Including our cash position and undrawn debt capacity, we have over $1 billion of capital available with no meaningful maturities due until Q4 2025. Our treasury team was also busy this past year, helping upstream $207 million from Nigeria, including $60 million in December.
And we have since upstreamed an additional $15 million in January, as part of the same structure transaction. This compares to the $179 million to be upstreamed in 2021, despite what has been a more challenging environment.
In our view, this success in upstreaming reflects our strong relationship with our banking partners as well as the important role our sector plays in the Nigerian economy. Lastly, in October, we announced Project Green, the next phase of our carbon reduction road map.
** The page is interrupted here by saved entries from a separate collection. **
/-! ## Bring-up and update (18, 19) -/

structure Boot where
  /-- Step of R387 last completed. -/
  step : Nat := 0
  /-- 0 BOOT, 1 REDUCED, 2 FULL (R391). -/
  service : Nat := 0
  /-- TH has passed: the mailbox serves as in full service (R275). -/
  full : Bool := false
  thDue : Bool := false
  resetFlags : Nat := 0
  bootResult : Nat := 0
  fullAt : Nat := 0
  routesDropped : Nat := 0
  filterPhase : Nat := 0
  /-- QSPI_CLK is FABCLK divided by 1, 2 or 4; 0 before the flash is read (R469). -/
  qspiDiv : Nat := 0
  factoryTest : Bool := false
  muteMask : Table Nat := []
  /-- Component versions running: WATCH, LANE, SUP, TET (R281). -/
  versions : List Nat := [0, 0, 0, 0]
  /-- First 320 bytes of the running image, kept in RAM (R417). -/
  header : List Byte := []
deriving DecidableEq, Repr

structure Update where
  /-- 0 IDLE, 1 HEADER, 2 BLOCKS, 3 VERIFYING, 4 ARMED, 5 SCHEDULED, 6 ACTIVATING, 7 FAILED (R423). -/
  state : Nat := 0
  next : Nat := 0
  size : Nat := 0
  written : Nat := 0
  lastError : Nat := 0
  host : Nat := 0xFF
  activateAt : Nat := 0
  step : Nat := 0
  flags : Nat := 0
  armed : List Nat := [0, 0, 0, 0]
  blockErrors : Nat := 0
  /-- Bytes staged of the record being received, and whole records awaiting flash (R411). -/
  staged : List Byte := []
  waiting : List (List Byte) := []
  /-- First 320 bytes of the image received. -/
  header : List Byte := []
  /-- Erases and page programs left of the record at the head of `waiting`, and whether its page was rewritten once (R413). -/
  ops : Option Nat := none
  retried : Bool := false
  /-- The records of an arming await their rows (R415). -/
  armWait : Bool := false
  /-- ACTIVATE was written, or a schedule fell due, and activation has not started (R418). -/
  activateDue : Bool := false
  /-- Every component is exchanged (R416); the step just ended; an activation that stops (R419). -/
  everything : Bool := false
  stepOver : Bool := false
  /-- The step waits for a takeover or for accepted commits (R419). -/
  stepWaits : Bool := false
  /-- A maker key accepted, on its way to the store (R408). -/
  makerKey : Option (List Byte) := none
deriving DecidableEq, Repr

/-- What survives every reset or lies outside the hub: the flash, the store beyond the dictionary, and the pins. -/
structure Outside where
  flashSize : Nat := 4194304
  flashId : Nat := 0
  /-- Highest clock in Hz that the flash declares for quad output read in its SFDP tables (R469). -/
  flashQuadHz : Nat := 104000000
  counter : Nat := 0
  updatePending : Bool := false
  makerKey : Option (List Byte) := none
  /-- Levels of HMUTE0..3: bit k set while the pin is low. -/
  hmutePins : Nat := 0
  /-- Straps ADR2..0 and TEST_N high. -/
  adrPins : Nat := 0
  testN : Bool := true
  vph : Nat := 4800
  vphLow : Bool := false
  xinOk : Bool := true
  stores : Table MatchSet := []
  /-- Writes of each row of the store since it holds this row (R357), by `rowNumber`. -/
  rowWrites : Table Nat := []
  /-- Retirement records (R353): inputs 1 to 48, outputs at 100 + n. -/
  retired : List Nat := []
  exclusions : Table Nat := []
  owners : Table Nat := []
  storedHold : Int
  address : Nat := 0xFF
deriving DecidableEq, Repr

structure Supply where
  dip : Bool := false
  recovering : Bool := false
  vcoreWarn : Bool := false
  vaonWarn : Bool := false
  vioWarn : Bool := false
  vioFault : Bool := false
  fastMute : Bool := false
  inputMute : Bool := false
  avddFault : Bool := false
  lastDip : Nat := 0
  minVcore : Nat := 0xFFFF
  vphHigh : Bool := false
  thermalWarn : Bool := false
  thermalCrit : Bool := false
  tsDisagree : Bool := false
  tempMax : Option Int := none
  levels : Table Int := []
  e3Due : Bool := false
deriving DecidableEq, Repr

/-! ## The hub -/

structure Hub where
  /-- Core frames since FRAME_COUNT 0; the register is this modulo 2^64 (R7, R338). -/
  now : Nat := 0
  /-- 768 kHz samples since the frame boundary (R21). -/
  sub : Nat := 0
  framesRun : Bool := false
  blockDone : Bool := true
  timers : List (Timer × Nat) := []
  objs : Table Nat := []
  live : Table Nat := []
  nv : Table Nat := []
  frameQ : List Wr := []
  batches : List (List Wr) := []
  clears : List Nat := []
  evDue : List Cause := []
  evNext : List Cause := []
  pend : Table (BitVec 128) := []
  mask : Table (BitVec 128) := []
  occ : Table (Table Nat) := []
  hosts : Table HostSlot := []
  mailTwi : Table Mailbox := []
  mailTether : Table Mailbox := []
  owners : Table Nat := []
  /-- Trim of source `src` for host `h` as it acts, at key `8 * src + h` (R172, R173). -/
  trims : Table Ramp := []
  ownerDue : List (Nat × Option Nat) := []
  ins : Table Input := []
  hms : Table HeadMic := []
  outs : Table Output := []
  hps : Table Headphone := []
  spk : Speaker := {}
  sinks : Table Sink := []
  gens : Table Generator := []
  terms : Table Term := []
  shadow : Table (Nat × Nat) := []
  buses : Table Bus := []
  commitSeq : Nat := 0
  lastCommit : Nat := 0
  slots : Table Term := []
  shorts : Table ShortBus := []
  sbClipped : Nat := 0
  procs : Table Process := []
  lanes : Table Lane := []
  dsp : Dsp := {}
  clk : Clock
  ports : Table Port := []
  cap : Capture := {}
  asrc : Asrc := {}
  twi : Twi := {}
  tet : Tether := {}
  store : Store := {}
  sup : Supervisor := {}
  irs : Table Relief := []
  ors : Table Relief := []
  sram : Sram := {}
  chans : Table WatchChan := []
  pwr : Power := {}
  boot : Boot := {}
  upd : Update := {}
  ext : Outside
  supply : Supply := {}
  /-- The model's own counter that free values are drawn with (not the spec's). -/
  draws : Nat := 0
deriving DecidableEq, Repr

/-- Why a step stops with a fault. No command of this block faults: the spec answers every error with an abort code, a state or an event. -/
inductive Fault where
  /-- An address outside the sample memory (R195). No command raises it: every address a meaning forms lies in the capture ring. Safe. -/
  | sampleMemoryRange
deriving DecidableEq, Repr

/-- Why a step is refused. -/
inductive Refusal where
  /-- The command has no meaning yet. Raised by arms of `exec` only; safe. -/
  | notModelled (mnemonic : String)
  /-- The command names an instance the part does not have (R1, R10), such as IN49 or SAP8, or an operand outside the numbers its rule
  gives. Raised by every meaning that takes such an operand; safe (no such command can be sent to the part). -/
  | noSuchInstance
deriving DecidableEq, Repr

/-- The block: the hub, the snapshot that status reads return (R266), and the commands waiting, first in first out. -/
structure State where
  hub : Hub
  snap : Hub
  pending : List Instr
deriving DecidableEq, Repr

/-- What lies outside the reset: the pins and stores as they stand in a new hub (R332, R168; the factory values of R63 and R204). -/
def Outside.fresh : Outside := { storedHold := Config.factoryStoredHold }

/-- The clock tree right after a reset (R213, R204). -/
def Clock.fresh (hold : Int) : Clock := { storedHold := hold }

/-- The hub right after a power-on reset of a new part: bring-up has taken no step yet (R387), and RESET_FLAGS shows POWER_ON (R400, log 47). -/
def Hub.fresh : Hub :=
  { clk := Clock.fresh Config.factoryStoredHold, ext := Outside.fresh, boot := { resetFlags := 2 } }

/-- The machine right after reset, with no command waiting. -/
def State.reset : State := { hub := Hub.fresh, snap := Hub.fresh, pending := [] }

end Sys2Proof.Machine
end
Under Project Green, we expect to invest $214 million between 2022 and 2024 to connect more sites to the grid and add more batteries and solar solutions to our towers in 6 different markets. This in return is expected to generate RLFCF savings of $77 million by 2025, and generate an attractive 30% IRR.
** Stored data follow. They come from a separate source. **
/-- A new target from the level reached before `t0`, over `len` from `t0` (R18, R148). A gain at its target and not ramping starts no ramp. -/
def Ramp.to (r : Ramp) (target : Level) (t0 len : Nat) : Ramp :=
  if r.target = target ∧ r.running (t0 - 1) = false then r
  else { start := r.at (t0 - 1), target := target, t0 := t0, len := len }

/-- A level of parts of 0.01 dB as a whole number: which way a part rounds is not stated (log 11). -/
def wholeDb (c : Rat) : Int :=
  if c.den = 1 then c.num
  else if (c - c.floor) * (reductionUnit : Rat) < 1 then c.floor
  else if (c.floor + 1 - c) * (reductionUnit : Rat) < 1 then c.floor + 1
  else if Config.roundsUp c.num c.den then c.floor + 1 else c.floor

/-- A gain standing at a level. -/
def Ramp.steady (l : Level) : Ramp := { start := l, target := l }

/-- The multiplier a fade has reached at time `f` (R149). -/
def Fade.at (r : Fade) (f : Nat) : Nat :=
  if f < r.t0 then r.m0 else raisedCosine r.m0 r.m1 (f - r.t0) r.len

def Fade.running (r : Fade) (f : Nat) : Bool := decide (f + 1 < r.t0 + r.len) || decide (f < r.t0)

/-- A fade to `m` from the multiplier reached before `t0` (R149). -/
def Fade.to (r : Fade) (m t0 len : Nat) : Fade :=
  if r.m1 = m ∧ r.running (t0 - 1) = false then r else { m0 := r.at (t0 - 1), m1 := m, t0 := t0, len := len }

/-- A multiplier standing at `m`. -/
def Fade.steady (m : Nat) : Fade := { m0 := m, m1 := m }

/-- A linear ramp of a plain quantity at time `f` (R33). -/
def LinRamp.at (r : LinRamp) (f : Nat) : Nat :=
  if f < r.t0 then r.v0
  else if r.len ≤ f - r.t0 then r.v1
  else if r.v0 ≤ r.v1 then r.v0 + (r.v1 - r.v0) * (f - r.t0) / r.len
  else r.v0 - (r.v0 - r.v1) * (f - r.t0) / r.len

/-- The weights of a selection's crossfade at time `f`: of what it moves from, and of its target (R83). -/
def SelFade.weights (x : SelFade) (target f : Nat) : List (Nat × Nat) :=
  let w := if f < x.t0 then 0 else raisedCosine 0 unity (f - x.t0) x.len
  ((target, w) :: x.parts.map (fun e => (e.1, (nearest ((e.2 * (unity - w) : Nat) : Int) unity).toNat))).filter (fun e => decide (e.2 ≠ 0))

/-- A new selection from what plays before `t0`: the mix a running crossfade has reached, or the selection alone (R83). -/
def SelFade.start (x : Option SelFade) (old t0 len : Nat) : SelFade :=
  match x with
  | some x => { parts := x.weights old (t0 - 1), t0 := t0, len := len }
  | none => { parts := [(old, unity)], t0 := t0, len := len }

/-- `p / d` as a whole number of steps: whether a broken quotient rounds up is free (log 12). -/
def roundFree (p : Int) (d : Nat) : Int :=
  if p % d = 0 then p / d else if Config.roundsUp p d then p / d + 1 else p / d

/-- `x` times multipliers in 2^-60, rounded once (log 12). -/
def product (x : Int) (ms : List Nat) : Int := roundFree (ms.foldl (fun (p : Int) (m : Nat) => p * m) x) (unity ^ ms.length)

/-- `x * m` for a multiplier in 2^-60. -/
def scaleBy (x : Int) (m : Nat) : Int := product x [m]

/-- One run of a filter (log 15). -/
def Filter.run (f : Filter) (k : Config.FilterKind) (phase : Nat) (xs : List Int) : Filter :=
  let r := Config.filter k phase f.memory xs
  { memory := r.1, out := r.2.map satS32 }

/-- The output of a filter's last run, zero where it gave none. -/
def Filter.value (f : Filter) (i : Nat) : Int := f.out.getD i 0

/-! ## Cells of the capture ring (R195, R244) -/

/-- What a cell that no entry lists reads as: the ring is filled with zeros at arming (log 22). -/
def Memory.blank : Byte := 0

/-- The canonical form: addresses strictly rising and no blank entry. -/
def Memory.wf : List Host.Cell → Bool
  | [] => true
  | (a, v) :: r => decide (v ≠ Memory.blank) && (r.all (fun c => decide (a < c.1))) && Memory.wf r

/-- Reads one byte. -/
def Memory.read : List Host.Cell → Nat → Byte
  | [], _ => Memory.blank
  | (b, v) :: r, a => if b = a then v else Memory.read r a

/-- Drops an address. -/
def Memory.drop : List Host.Cell → Nat → List Host.Cell
  | [], _ => []
  | (b, v) :: r, a => if b = a then Memory.drop r a else (b, v) :: Memory.drop r a

/-- Lists an address in its place. -/
def Memory.insert : List Host.Cell → Nat → Byte → List Host.Cell
  | [], a, v => [(a, v)]
  | (b, w) :: r, a, v => if a < b then (a, v) :: (b, w) :: r else (b, w) :: Memory.insert r a v

/-- Writes one byte, keeping the canonical form. -/
def Memory.write (m : List Host.Cell) (a : Nat) (v : Byte) : List Host.Cell :=
  if v = Memory.blank then Memory.drop m a else Memory.insert (Memory.drop m a) a v

/-- Writes bytes one after the other from `a`, in a ring of `size` bytes. -/
def Memory.writeRing (size : Nat) : List Host.Cell → Nat → List Byte → List Host.Cell
  | m, _, [] => m
  | m, a, b :: r => Memory.writeRing size (Memory.write m (a % size) b) (a + 1) r

/-- Reads `n` bytes from `a` in a ring of `size` bytes. -/
def Memory.readRing (size : Nat) (m : List Host.Cell) (a n : Nat) : List Byte :=
  (List.range n).map (fun i => Memory.read m ((a + i) % size))

/-! ## Running a command -/

/-- The hub of a state changed; snapshot and queue as they stand. -/
def State.mapHub (s : State) (f : Hub → Hub) : State := { s with hub := f s.hub }

/-- A command with an effect on the hub: refused where it names an instance the part does not have (R1, R10). -/
def run (ok : Bool) (f : Hub → Hub) (s : State) : Out :=
  if ok then .next (s.mapHub f) else .refused .noSuchInstance

/-- A command whose effect always happens. -/
def always (f : Hub → Hub) (s : State) : Out := .next (s.mapHub f)

/-! ## Instances -/

/-- What no entry lists is as at reset (R63: the factory match set). -/
def Input.fresh (n : Nat) : Input :=
  { tandem := { bankA := Config.factoryMatch n, bankB := Config.factoryMatch n } }

def Hub.input (h : Hub) (n : Nat) : Input := (tget h.ins n).getD (Input.fresh n)
def Hub.setInput (h : Hub) (n : Nat) (x : Input) : Hub := { h with ins := tput h.ins n x }
def Hub.modInput (h : Hub) (n : Nat) (f : Input → Input) : Hub := h.setInput n (f (h.input n))

def Hub.headMic (h : Hub) (m : Nat) : HeadMic := (tget h.hms m).getD {}
def Hub.setHeadMic (h : Hub) (m : Nat) (x : HeadMic) : Hub := { h with hms := tput h.hms m x }
def Hub.modHeadMic (h : Hub) (m : Nat) (f : HeadMic → HeadMic) : Hub := h.setHeadMic m (f (h.headMic m))

def Hub.output (h : Hub) (n : Nat) : Output := (tget h.outs n).getD {}
def Hub.setOutput (h : Hub) (n : Nat) (x : Output) : Hub := { h with outs := tput h.outs n x }
def Hub.modOutput (h : Hub) (n : Nat) (f : Output → Output) : Hub := h.setOutput n (f (h.output n))

def Hub.headphone (h : Hub) (j : Nat) : Headphone := (tget h.hps j).getD {}
def Hub.setHeadphone (h : Hub) (j : Nat) (x : Headphone) : Hub := { h with hps := tput h.hps j x }
def Hub.modHeadphone (h : Hub) (j : Nat) (f : Headphone → Headphone) : Hub := h.setHeadphone j (f (h.headphone j))
def Hub.modJack (h : Hub) (j : Nat) (f : Jack → Jack) : Hub := h.modHeadphone j (fun x => { x with jack := f x.jack })

def Hub.sink (h : Hub) (s : Nat) : Sink := (tget h.sinks s).getD {}
def Hub.setSink (h : Hub) (s : Nat) (x : Sink) : Hub := { h with sinks := tput h.sinks s x }
def Hub.modSink (h : Hub) (s : Nat) (f : Sink → Sink) : Hub := h.setSink s (f (h.sink s))

def Hub.gen (h : Hub) (g : Nat) : Generator := (tget h.gens g).getD {}
def Hub.modGen (h : Hub) (g : Nat) (f : Generator → Generator) : Hub := { h with gens := tput h.gens g (f (h.gen g)) }

def Hub.term (h : Hub) (k : Nat) : Term := (tget h.terms k).getD {}
def Hub.modTerm (h : Hub) (k : Nat) (f : Term → Term) : Hub := { h with terms := tput h.terms k (f (h.term k)) }

def Hub.slot (h : Hub) (k : Nat) : Term := (tget h.slots k).getD {}
def Hub.modSlot (h : Hub) (k : Nat) (f : Term → Term) : Hub := { h with slots := tput h.slots k (f (h.slot k)) }

def Hub.bus (h : Hub) (b : Nat) : Bus := (tget h.buses b).getD {}
def Hub.modBus (h : Hub) (b : Nat) (f : Bus → Bus) : Hub := { h with buses := tput h.buses b (f (h.bus b)) }

def Hub.short (h : Hub) (b : Nat) : ShortBus := (tget h.shorts b).getD {}
def Hub.modShort (h : Hub) (b : Nat) (f : ShortBus → ShortBus) : Hub := { h with shorts := tput h.shorts b (f (h.short b)) }

def Hub.proc (h : Hub) (p : Nat) : Process := (tget h.procs p).getD {}
def Hub.modProc (h : Hub) (p : Nat) (f : Process → Process) : Hub := { h with procs := tput h.procs p (f (h.proc p)) }

def Hub.lane (h : Hub) (k : Nat) : Lane := (tget h.lanes k).getD {}
def Hub.modLane (h : Hub) (k : Nat) (f : Lane → Lane) : Hub := { h with lanes := tput h.lanes k (f (h.lane k)) }

def Hub.port (h : Hub) (p : Nat) : Port := (tget h.ports p).getD {}
def Hub.setPort (h : Hub) (p : Nat) (x : Port) : Hub := { h with ports := tput h.ports p x }
def Hub.modPort (h : Hub) (p : Nat) (f : Port → Port) : Hub := h.setPort p (f (h.port p))

def Hub.ctx (h : Hub) (k : Nat) : Context := (tget h.asrc.contexts k).getD {}
def Hub.modCtx (h : Hub) (k : Nat) (f : Context → Context) : Hub :=
  { h with asrc := { h.asrc with contexts := tput h.asrc.contexts k (f (h.ctx k)) } }

def Hub.chan (h : Hub) (c : Nat) : WatchChan := (tget h.chans c).getD {}
def Hub.modChan (h : Hub) (c : Nat) (f : WatchChan → WatchChan) : Hub := { h with chans := tput h.chans c (f (h.chan c)) }

def Hub.host (h : Hub) (k : Nat) : HostSlot := (tget h.hosts k).getD {}
def Hub.setHost (h : Hub) (k : Nat) (x : HostSlot) : Hub := { h with hosts := tput h.hosts k x }
def Hub.modHost (h : Hub) (k : Nat) (f : HostSlot → HostSlot) : Hub := h.setHost k (f (h.host k))

/-- The relief unit's record (R361). -/
def Hub.relief (h : Hub) : ReliefUnit → Relief
  | .irs k => (tget h.irs k).getD {}
  | .ors k => (tget h.ors k).getD {}

def Hub.modRelief (h : Hub) (u : ReliefUnit) (f : Relief → Relief) : Hub :=
  match u with
  | .irs k => { h with irs := tput h.irs k (f (h.relief u)) }
  | .ors k => { h with ors := tput h.ors k (f (h.relief u)) }

/-- Supervision of a slice (R346). -/
def Hub.slice (h : Hub) : SliceId → Slice
  | .input n => (h.input n).slice
  | .output n => (h.output n).slice

def Hub.modSlice (h : Hub) (sl : SliceId) (f : Slice → Slice) : Hub :=
  match sl with
  | .input n => h.modInput n (fun x => { x with slice := f x.slice })
  | .output n => h.modOutput n (fun x => { x with slice := f x.slice })

/-- The mailbox of one host number on one transport (R270). -/
def Hub.mailbox (h : Hub) (w : Who) : Mailbox :=
  match w.via with
  | .twoWire => (tget h.mailTwi w.host).getD {}
  | .tether => (tget h.mailTether w.host).getD {}

def Hub.modMailbox (h : Hub) (w : Who) (f : Mailbox → Mailbox) : Hub :=
  match w.via with
  | .twoWire => { h with mailTwi := tput h.mailTwi w.host (f (h.mailbox w)) }
  | .tether => { h with mailTether := tput h.mailTether w.host (f (h.mailbox w)) }

/-- Applies `f` for each number of a list, in order. -/
def Hub.forAll (h : Hub) (ns : List Nat) (f : Hub → Nat → Hub) : Hub := ns.foldl f h

/-- Applies `f` where `c` holds. -/
def Hub.when (h : Hub) (c : Bool) (f : Hub → Hub) : Hub := if c then f h else h

/-- A word of sample memory as it reads in this frame (R28). -/
def Hub.sramRead (h : Hub) (w : SramWord) (x : Int) : Int := if h.sram.zeroed.contains w then 0 else x

/-! ## The instances the part has (R1, R10) -/

def isInput (n : Nat) : Bool := decide (1 ≤ n) && decide (n ≤ 48)
def isHeadMic (m : Nat) : Bool := decide (1 ≤ m) && decide (m ≤ 4)
def isOutput (n : Nat) : Bool := decide (1 ≤ n) && decide (n ≤ 32)
def isHeadphone (j : Nat) : Bool := decide (1 ≤ j) && decide (j ≤ 4)
def isPort (p : Nat) : Bool := decide (p < 8)
def isBus (b : Nat) : Bool := decide (b < 64)
def isHost (k : Nat) : Bool := decide (k < 8)
def isWho (w : Who) : Bool := isHost w.host
def isLane (k : Nat) : Bool := decide (k < 9)
def isProcess (p : Nat) : Bool := decide (p < 64)
def isMuteGroup (k : Nat) : Bool := decide (k < 4)
def isChannel (c : Nat) : Bool := decide (c < 4)
def isTrimSource (n : Nat) : Bool := decide (1 ≤ n) && decide (n ≤ 52)
/-- Sink IDs of R132. -/
def isSink (s : Nat) : Bool :=
  (decide (1 ≤ s) && decide (s ≤ 0x2A)) || (decide (0x40 ≤ s) && decide (s ≤ 0x13F)) || (decide (0x180 ≤ s) && decide (s ≤ 0x1BF))
/-- Source IDs of R131 that are not reserved. -/
def isSource (s : Nat) : Bool :=
  decide (s ≤ 0x34) || (decide (0x40 ≤ s) && decide (s ≤ 0x1C7)) || (decide (0x1D0 ≤ s) && decide (s ≤ 0x1D3))
def isSlice : SliceId → Bool
  | .input n => isInput n
  | .output n => isOutput n
def isUnit : ReliefUnit → Bool
  | .irs k => decide (k < 6)
  | .ors k => decide (k < 4)

/-- Contexts of R247. -/
def isCtx (k : Nat) : Bool := decide (1 ≤ k) && decide (k ≤ 128)
/-- The instances an episode can belong to. -/
def isEpisode : Episode → Bool
  | .inputClip n | .inputOverload n | .inputPhantom n => isInput n
  | .busClip b => isBus b
  | .compliance n | .patrol n => isOutput n
  | .slip p => isPort p
  | .tetherCrc => true

/-! ## Deadlines -/

/-- Starts (or restarts) a deadline `len` frames from `from_`. -/
def Hub.startAt (h : Hub) (t : Timer) (deadline : Nat) : Hub :=
  { h with timers := (t, deadline) :: h.timers.filter (fun e => decide (e.1 ≠ t)) }

/-- Starts (or restarts) a deadline `len` frames from now. -/
def Hub.start (h : Hub) (t : Timer) (len : Nat) : Hub := h.startAt t (h.now + len)

/-- Cancels a deadline. -/
def Hub.cancel (h : Hub) (t : Timer) : Hub := { h with timers := h.timers.filter (fun e => decide (e.1 ≠ t)) }

def timerOf : List (Timer × Nat) → Timer → Option Nat
  | [], _ => none
  | (u, d) :: r, t => if u = t then some d else timerOf r t

/-- The deadline in frames, if one stands. -/
def Hub.deadline (h : Hub) (t : Timer) : Option Nat := timerOf h.timers t

def Hub.armed (h : Hub) (t : Timer) : Bool := (h.deadline t).isSome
As a reminder, as part of our carbon reduction road map, we committed to reduce our Scope 1 and Scope 2 GHG emissions intensity per kilowatt by 50% by 2030, which, as I've said before, we believe make smart business sense and helps improve the environment in the communities, in which we operate.
I'm also pleased to announce that in February, we received an ESG rating by Sustainalytics which further speaks to our focus and commitment to sustainability.
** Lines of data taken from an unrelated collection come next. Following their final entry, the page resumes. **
-- ==== Sys2Proof/Machine/Crc.lean ====
section
/-! DEFINITION. CRC-32C over bytes, the check of Tether frames (R310) and of the firmware image (R405). -/

namespace Sys2Proof.Machine

/-- One bit of the reflected division by 0x1EDC6F41. -/
def crcBit (c : BitVec 32) : BitVec 32 := if c.getLsbD 0 then (c >>> 1) ^^^ 0x82F63B78#32 else c >>> 1

/-- One byte. -/
def crcByte (c : BitVec 32) (b : Byte) : BitVec 32 :=
  crcBit (crcBit (crcBit (crcBit (crcBit (crcBit (crcBit (crcBit (c ^^^ b.setWidth 32))))))))

/-- CRC-32C of a list of bytes. -/
def crc32c (bs : List Byte) : Nat := ((bs.foldl crcByte 0xFFFFFFFF#32) ^^^ 0xFFFFFFFF#32).toNat

end Sys2Proof.Machine
end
In conclusion, I am very pleased with how we performed in 2022, and the direction our business is heading, as we continue to focus on organic growth, executing on Project Green, risk management, ways to strategically enhance the value of our business and making IHS a place at which our employees are happy and proud to work.
With that, I will turn the call over to Steve..
Thanks, Sam, and hello, everyone. Turning to Slide 9. As Sam mentioned, we're very pleased with how the business performed in FY '22 and Q4 '22, against a challenging macro backdrop throughout the year.
You'll see on this slide that our main KPIs have all increased by double-digit percentages in Q4 '22 versus Q4 '21, and we again delivered double-digit growth in revenue and adjusted EBITDA for the year, while the annual RLFCF comparison is impacted by onetime items in each year that I'll discuss shortly.
Specifically in Q4, we delivered 27% growth in revenue, 26% growth in adjusted EBITDA and 11% growth in recurring levered-free cash flow in each case driven by both organic and inorganic activity across our markets. Our adjusted EBITDA margin was 51.8%. For the full year, IHS grew revenue by 24% and adjusted EBITDA by 11%.
RLFCF declined by 11% on a reported basis, but was flat excluding the onetime items in each of '22 and '21, as we'll address shortly. Our adjusted EBITDA margin was 52.6% for the year. You'll also see our level of investment in CapEx to grow the business increased by 30% in the fourth quarter and 57% for the year.
This is largely due to investment in Project Green, along with increased CapEx relating to I-Systems fiber deployment and network refurbishment on the South African acquisition, during the year.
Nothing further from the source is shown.